[Extracted data entries]
-- ==== Sys2Proof/Machine/Control.lean ====
section
/-! DEFINITION. The execution cycle of spec/30_encoding.md R87 around the execute stage: accept, decode, execute or abort. It stands apart from Step.lean so that a later repair can mend it. -/

namespace Sys2Proof.Machine

open Sys2Proof

/-- Decode and execute one accepted word (R87): a word that matches no row is answered with ILLEGAL_CMD (R85); the
operand check of R88 stands in the meanings of the three commands it concerns. -/
def runAccepted (w : CmdWord) (s : State) : Host.Outcome State Fault Refusal :=
  match decode w with
  | .error _ => .next (s.abortWith illegalCmd)
  | .ok i => exec i s

/-- A command at work from `s`, met by a power-on reset if that is the host's next event (R232). -/
def underReset (s : State) (o : Host.Outcome State Fault Refusal) : Host.Outcome State Fault Refusal :=
  match s.env.events with
  | .reset n :: _ =>
    match o with
    | .next t => .next (s.meetReset t n)
    | .fault r => .fault r
    | .refused r => .refused r
  | _ => o

/-- One step of a block with a sound configuration. A command in flight goes on (R175), unless a power-on reset cuts it
(R232); an idle block takes a power-on reset (R230), or accepts a word when `cmd_valid` and `cmd_ready` are both 1 (R5,
R87) and runs it, unless a power-on reset cuts it; else nothing changes. -/
def runCycle (s : State) : Host.Outcome State Fault Refusal :=
  match s.inFlight, s.env.events with
  | some c, _ => underReset s (.next (resumeCommand c s))
  | none, .reset _ :: _ => .next s.powerOnReset
  | none, .command w :: _ => if s.cmdReady then underReset s.accept (runAccepted w s.accept) else .next s
  | none, [] => .next s

/-- The state with a word as the host's next event, in a block that is ready for it. -/
def presentWord (w : CmdWord) (s : State) : State :=
  { s with env := { s.env with events := .command w :: s.env.events }, cmdReady := true, inFlight := none }

end Sys2Proof.Machine
end

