-- ==== Sys2Proof/Certificates/Slice0/Obligations.lean ====
section
/-! DEFINITION. The statements for the provers, from the numbered rules of spec/. The configuration and every input are arbitrary in them; where a clause says what the model chose, its docstring names the log entry. -/

open Sys2Proof Sys2Proof.Machine

/-- A row of R84's table: a word that matches it decodes to its command, with `A = cmd_word[31:16]` and
`B = cmd_word[47:32]` (R82); a word with its opcode that does not match it decodes to nothing (R85). -/
def RowDecodes (mask mtch : CmdWord) (build : Half → Half → Instr) : Prop :=
  ∀ w : CmdWord,
    (w &&& mask = mtch → decode w = .ok (build (w.extractLsb' 16 16) (w.extractLsb' 32 16))) ∧
    (w &&& 0xFF#64 = mtch → w &&& mask ≠ mtch → ∃ e, decode w = .error e)

/-- MATCH and MASK of the 25 rows of spec/opcode_table.json. -/
def opcodeTable : List (CmdWord × CmdWord) :=
  [(0x01#64, 0xFFFFFFFFFFFFFFFF#64), (0x10#64, 0xFFFFFFFF0000FFFF#64), (0x11#64, 0xFFFFFFFF0000FFFF#64),
   (0x12#64, 0xFFFFFFFFFFFFFFFF#64), (0x13#64, 0xFFFFFFFFFFFFFFFF#64), (0x14#64, 0xFFFF00000000FFFF#64),
   (0x15#64, 0xFFFFFFFFFFFFFFFF#64), (0x16#64, 0xFFFF00000000FFFF#64), (0x17#64, 0xFFFFFFFFFFFFFFFF#64),
   (0x18#64, 0xFFFFFFFFFFFEFFFF#64), (0x19#64, 0xFFFFFFFF0000FFFF#64), (0x1A#64, 0xFFFFFFFF0000FFFF#64),
   (0x20#64, 0xFFFFFFFFFFFFFFFF#64), (0x21#64, 0xFFFFFFFFFFFFFFFF#64), (0x22#64, 0xFFFFFFFFFFFFFFFF#64),
   (0x23#64, 0xFFFFFFFFFFFFFFFF#64), (0x24#64, 0xFFFFFFFFFFFFFFFF#64), (0x28#64, 0xFFFFFFFFFFFFFFFF#64),
   (0x29#64, 0xFFFFFFFFFFFFFFFF#64), (0x30#64, 0xFFFFFFFFFFFFFFFF#64), (0x31#64, 0xFFFFFFFFFFFFFFFF#64),
   (0x32#64, 0xFFFFFFFFFFFFFFFF#64), (0x33#64, 0xFFFFFFFFFFFFFFFF#64), (0x34#64, 0xFFFFFFFFFFFFFFFF#64),
   (0x35#64, 0xFFFFFFFFFFFFFFFF#64)]

/-! ## Encoding -/

/-- R84, R89: decoding the word of a command gives that command back, with every operand at every value. -/
def Obligations.DecodeOfEncodeIsTheCommand : Prop :=
  ∀ i : Instr, decode (encode i) = .ok i

/-- R84, R89: a word that decodes is the word of the command it decodes to, so no two words mean one command. -/
def Obligations.EncodeOfDecodeIsTheWord : Prop :=
  ∀ (w : CmdWord) (i : Instr), decode w = .ok i → encode i = w

/-- R84: a word decodes to the command of a row if and only if `(w & MASK) = MATCH` for that row; no two rows match one
word. -/
def Obligations.DecodeSelectsByMaskAndMatch : Prop :=
  (∀ (w : CmdWord), ∀ r ∈ opcodeTable,
    (w &&& r.2 = r.1 ↔ ∃ i, decode w = .ok i ∧ (opcodeOf i).setWidth 64 = r.1)) ∧
  (∀ (w : CmdWord) (i : Instr), decode w = .ok i → ∃ r ∈ opcodeTable, w &&& r.2 = r.1) ∧
  (∀ (w : CmdWord), ∀ r ∈ opcodeTable, ∀ q ∈ opcodeTable, w &&& r.2 = r.1 → w &&& q.2 = q.1 → r = q)

/-- R81, R84, R89: a word of each family, written out from the spec's encoding, decodes to its command. -/
def Obligations.SampleWordsDecode : Prop :=
  decode 0x0000000000000001#64 = .ok .beginInit ∧
  decode 0x0000000000640010#64 = .ok (.setProxRate 100#16) ∧
  decode 0x0000001012340014#64 = .ok (.proxIntEn 0x1234#16 0x0010#16) ∧
  decode 0x0000000000010018#64 = .ok (.colorCompEn 1#1) ∧
  decode 0x0000000000000020#64 = .ok .update ∧
  decode 0x0000000000000029#64 = .ok .ondemandAls ∧
  decode 0x0000000000000035#64 = .ok .getStatus

/-! ## The execution cycle -/

/-- R87: when the host presents a word that decodes, and no power-on reset is right behind it, the block accepts it and
runs the command it stands for. (With a reset behind it: ResetMeetsTheCommandAtWork.) -/
def Obligations.StepRunsTheDecodedCommand : Prop :=
  ∀ (s : State) (w : CmdWord) (rest : List HostEvent) (i : Instr),
    Presents s w rest → decode w = .ok i → resetNext rest = false → step s = exec i (accepted s rest)

/-- R87, R89: the word of a command, placed where the next step takes it, is run by that very step, in any state with a
sound configuration and no power-on reset next. -/
def Obligations.PlacedWordRunsNext : Prop :=
  ∀ (s : State) (i : Instr), s.cfg.wellFormed = true → resetNext s.env.events = false →
    step (s.withFetchWord 64 (encode i).toNat) =
      exec i { s with cmdReady := false, rspValid := false, inFlight := none }

/-- R85: a word that matches no row is answered with ILLEGAL_CMD: `F = 0b0100`, `rsp_data = RESULT`, `STICKY[2] <- 1`, no
transaction and no other change, unless a power-on reset cuts it before it responds (R232); and the unassigned opcodes are
those the rule lists. -/
def Obligations.IllegalWordIsAnsweredOnly : Prop :=
  (∀ (s : State) (w : CmdWord) (rest : List HostEvent),
    Presents s w rest → (∀ r ∈ opcodeTable, w &&& r.2 ≠ r.1) → rest.head? ≠ some (.reset 0) →
      step s = .next (doneWith (accepted s rest) 0b0100#4)) ∧
  (∀ opc : Byte, (∀ r ∈ opcodeTable, r.1.toNat ≠ opc.toNat) ↔
    (opc.toNat = 0x00 ∨ (0x02 ≤ opc.toNat ∧ opc.toNat ≤ 0x0F) ∨ (0x1B ≤ opc.toNat ∧ opc.toNat ≤ 0x1F) ∨
      (0x25 ≤ opc.toNat ∧ opc.toNat ≤ 0x27) ∨ (0x2A ≤ opc.toNat ∧ opc.toNat ≤ 0x2F) ∨ 0x36 ≤ opc.toNat))

/-- R88: the three operand checks, and no other: a failed one raises INVALID_OPERAND and nothing else happens; every other
command and operand completes without it. -/
def Obligations.OperandChecksAreTheOnlyOnes : Prop :=
  (∀ s : State, ∀ i ∈ [Instr.setProxRate 0#16, Instr.setIntPersist 0#16, Instr.setAlsRate 0#16],
    exec i s = .next (doneWith s 0b1000#4)) ∧
  (∀ (s : State) (i : Instr), i ∉ [Instr.setProxRate 0#16, Instr.setIntPersist 0#16, Instr.setAlsRate 0#16] →
    ∃ t, exec i s = .next t ∧ (t.inFlight = none → t.rspFlags.getLsbD 3 = false))

/-- R5, R34: a block to which the host presents nothing, and in which no command runs, keeps its response and everything
else; one with a word before it that is not ready does not accept it. -/
def Obligations.NothingHappensWithoutAcceptance : Prop :=
  ∀ s : State, s.cfg.wellFormed = true → s.inFlight = none →
    (s.env.events = [] ∨ ∃ w rest, s.env.events = .command w :: rest ∧ s.cmdReady = false) → step s = .next s

/-- R35, R230, R232: a power-on reset, in an idle block, or in one with a command in flight where it arrives before the
command's next transaction, puts every piece of state to its reset value; it issues no transaction and gives no response.
That the configuration and the coming inputs stay, and at which point of a command in flight an event of the host's list
arrives, is the model's reading (log entry 6). (Later in a command: ResetMeetsTheCommandAtWork.) -/
def Obligations.PowerOnResetIdleOrBeforeTheNextTransaction : Prop :=
  ∀ (s : State) (rest : List HostEvent) (n : Nat), s.cfg.wellFormed = true → s.env.events = .reset n :: rest →
    s.inFlight = none ∨ n = 0 →
    ∃ t, step s = .next t ∧
      t.shProx = 0x00#8 ∧ t.shIred = 0x00#8 ∧ t.shAls = 0x00#8 ∧ t.shInt = 0x00#8 ∧
      t.cProx = 0x0000#16 ∧ t.cAls = 0x0000#16 ∧ t.cBlue1 = 0x0000#16 ∧ t.cBlue2 = 0x0000#16 ∧
      t.ccMode = false ∧ gainIndex t.gfSel = 0#2 ∧ hsIndex t.hsState = 0#2 ∧ t.t0 = 0x00000000#32 ∧
      t.sticky = 0b0000#4 ∧ t.result = 0x0000#16 ∧ t.cmdReady = true ∧
      t.rspValid = false ∧ t.rspFlags = 0b0000#4 ∧ t.rspData = 0x0000#16 ∧
      t.inFlight = none ∧ t.log = [] ∧ t.cfg = s.cfg ∧ t.env = { s.env with events := rest }

/-- The inputs after these transactions and clock samples have used up theirs (R58, R67). -/
def inputsAfter (e : Env) (new : List LogEntry) : Env :=
  ((e.dropAcks (new.filter LogEntry.isWrite).length).dropReplies (new.filter LogEntry.isRead).length).dropClocks
    (new.filterMap LogEntry.sample?).length

/-- R232: a power-on reset that arrives while a command runs, after its first `n` transactions and clock samples, "puts the
block in the reset state of rule R230 at once", and there is no response. Any command, any illegal word, any `n`. The rest
is the model's own: which inputs a cut command has used up, and that a reset which would arrive after the command's last
transaction finds it answered and waits (log entry 6); and that one which lies beyond a step that ends still polling stays,
that much nearer (log entry 6, and log entry 3 for where the step ends). -/
def Obligations.ResetMeetsTheCommandAtWork : Prop :=
  ∀ (s v u : State) (n : Nat) (rest : List HostEvent), Works s v u → v.env.events = .reset n :: rest →
    ∃ new : List LogEntry, u.log = v.log ++ new ∧
      (n ≤ new.length →
        step s = .next { State.powerOn s.cfg with env := { inputsAfter s.env (new.take n) with events := rest } }) ∧
      (new.length < n → u.inFlight = none → step s = .next u) ∧
      (new.length < n → u.inFlight ≠ none →
        step s = .next { u with env := { u.env with events := .reset (n - new.length) :: rest } })

/-- R243, R211, R5: the counter behind `ms_now` never runs back, through any step, a power-on reset among them; and the
clock samples of a command are that counter's values in order, each on 32 bits: `t_next ≥ t_prev`, "read modulo 2^32"
across a wrap. -/
def Obligations.ClockNeverRunsBack : Prop :=
  (∀ s t : State, step s = .next t → s.env.now ≤ t.env.now) ∧
  (∀ s v u : State, Works s v u → ∃ (new : List LogEntry) (counts : List Nat),
    u.log = v.log ++ new ∧ new.filterMap LogEntry.sample? = counts.map (BitVec.ofNat 32) ∧
    counts.Pairwise (· ≤ ·) ∧ ∀ n ∈ counts, s.env.now ≤ n ∧ n ≤ u.env.now)

/-- R7: a configuration that breaks one of the constraints is refused, and it is refused only then. -/
def Obligations.ConfigurationRefusedExactlyByConstraints : Prop :=
  ∀ s : State,
    (step s = .refused .illFormedConfig ↔
      ¬ ((∃ k < 7, s.cfg.pintMask.toNat = 3 * 2 ^ k) ∧ (∃ k < 7, s.cfg.aintMask.toNat = 3 * 2 ^ k) ∧
         s.cfg.pintMask.toNat < 32 ∧ s.cfg.aintMask.toNat < 32 ∧ s.cfg.pintMask &&& s.cfg.aintMask = 0x00#8 ∧
         [s.cfg.gainCode200, s.cfg.gainCode800, s.cfg.gainCode3200, s.cfg.gainCode25600].Nodup ∧
         s.cfg.gainCode200 = 0#2 ∧ s.cfg.measBase.toNat ≤ 0xF6))

/-! ## Initialisation -/

/-- R100: BEGIN zeroes three shadows and `GF_SEL` and issues exactly its five writes in order, whatever their
acknowledgements; everything else stays. -/
def Obligations.BeginZeroesAndIssuesFiveWrites : Prop :=
  RowDecodes 0xFFFFFFFFFFFFFFFF#64 0x01#64 (fun _ _ => .beginInit) ∧
  ∀ s : State,
    exec .beginInit s = .next (doneWith
      { s with
        shProx := 0x00#8, shIred := 0x00#8, shAls := 0x00#8, gfSel := .fa200
        log := s.log ++ [writeEntry s 0 s.cfg.aProxCfg 0x00#8, writeEntry s 1 s.cfg.aIredCfg 0x00#8,
          writeEntry s 2 s.cfg.aAlsCfg 0x00#8, writeEntry s 3 s.cfg.aAlsComp 0x00#8,
          writeEntry s 4 s.cfg.aCmd s.cfg.cmdPeriodic]
        env := s.env.dropAcks 5 }
      (nackFlag (s.env.ackAt 0 && s.env.ackAt 1 && s.env.ackAt 2 && s.env.ackAt 3 && s.env.ackAt 4)))

/-! ## Configuration -/

/-- R111, R112: SET_PROX_RATE writes `floor(log2(rate))` to bits 2:0; from 256 on it writes 0 there and sets bit 3; the
other bits stay, and nothing else changes but for the one write and the response. Rate 0 is refused. -/
def Obligations.SetProxRateWritesTheRateField : Prop :=
  RowDecodes 0xFFFFFFFF0000FFFF#64 0x10#64 (fun a _ => .setProxRate a) ∧
  (∀ s : State, exec (.setProxRate 0#16) s = .next (doneWith s 0b1000#4)) ∧
  ∀ (a : Half) (s : State), a ≠ 0#16 → ∃ v : Byte,
    exec (.setProxRate a) s = .next (doneWith
      { s with shProx := v, log := s.log ++ [writeEntry s 0 s.cfg.aProxCfg v], env := s.env.dropAcks 1 }
      (nackFlag (s.env.ackAt 0))) ∧
    v.extractLsb' 4 4 = s.shProx.extractLsb' 4 4 ∧
    (if a.toNat < 256 then
      v.getLsbD 3 = s.shProx.getLsbD 3 ∧
      2 ^ (v.extractLsb' 0 3).toNat ≤ a.toNat ∧ a.toNat < 2 ^ ((v.extractLsb' 0 3).toNat + 1)
     else v.getLsbD 3 = true ∧ v.extractLsb' 0 3 = 0#3)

WHAT THE TASK ASKS:
What is asked for is an exact copy of the lines above from the one containing "(0x25 ≤ opc.toNat" through the one containing "def Obligations.OperandChecksAreTheOnlyOnes : Prop", and only those.

RESPONSE:
      (0x25 ≤ opc.toNat ∧ opc.toNat ≤ 0x27) ∨ (0x2A ≤ opc.toNat ∧ opc.toNat ≤ 0x2F) ∨ 0x36 ≤ opc.toNat))

/-- R88: the three operand checks, and no other: a failed one raises INVALID_OPERAND and nothing else happens; every other
command and operand completes without it. -/
def Obligations.OperandChecksAreTheOnlyOnes : Prop :=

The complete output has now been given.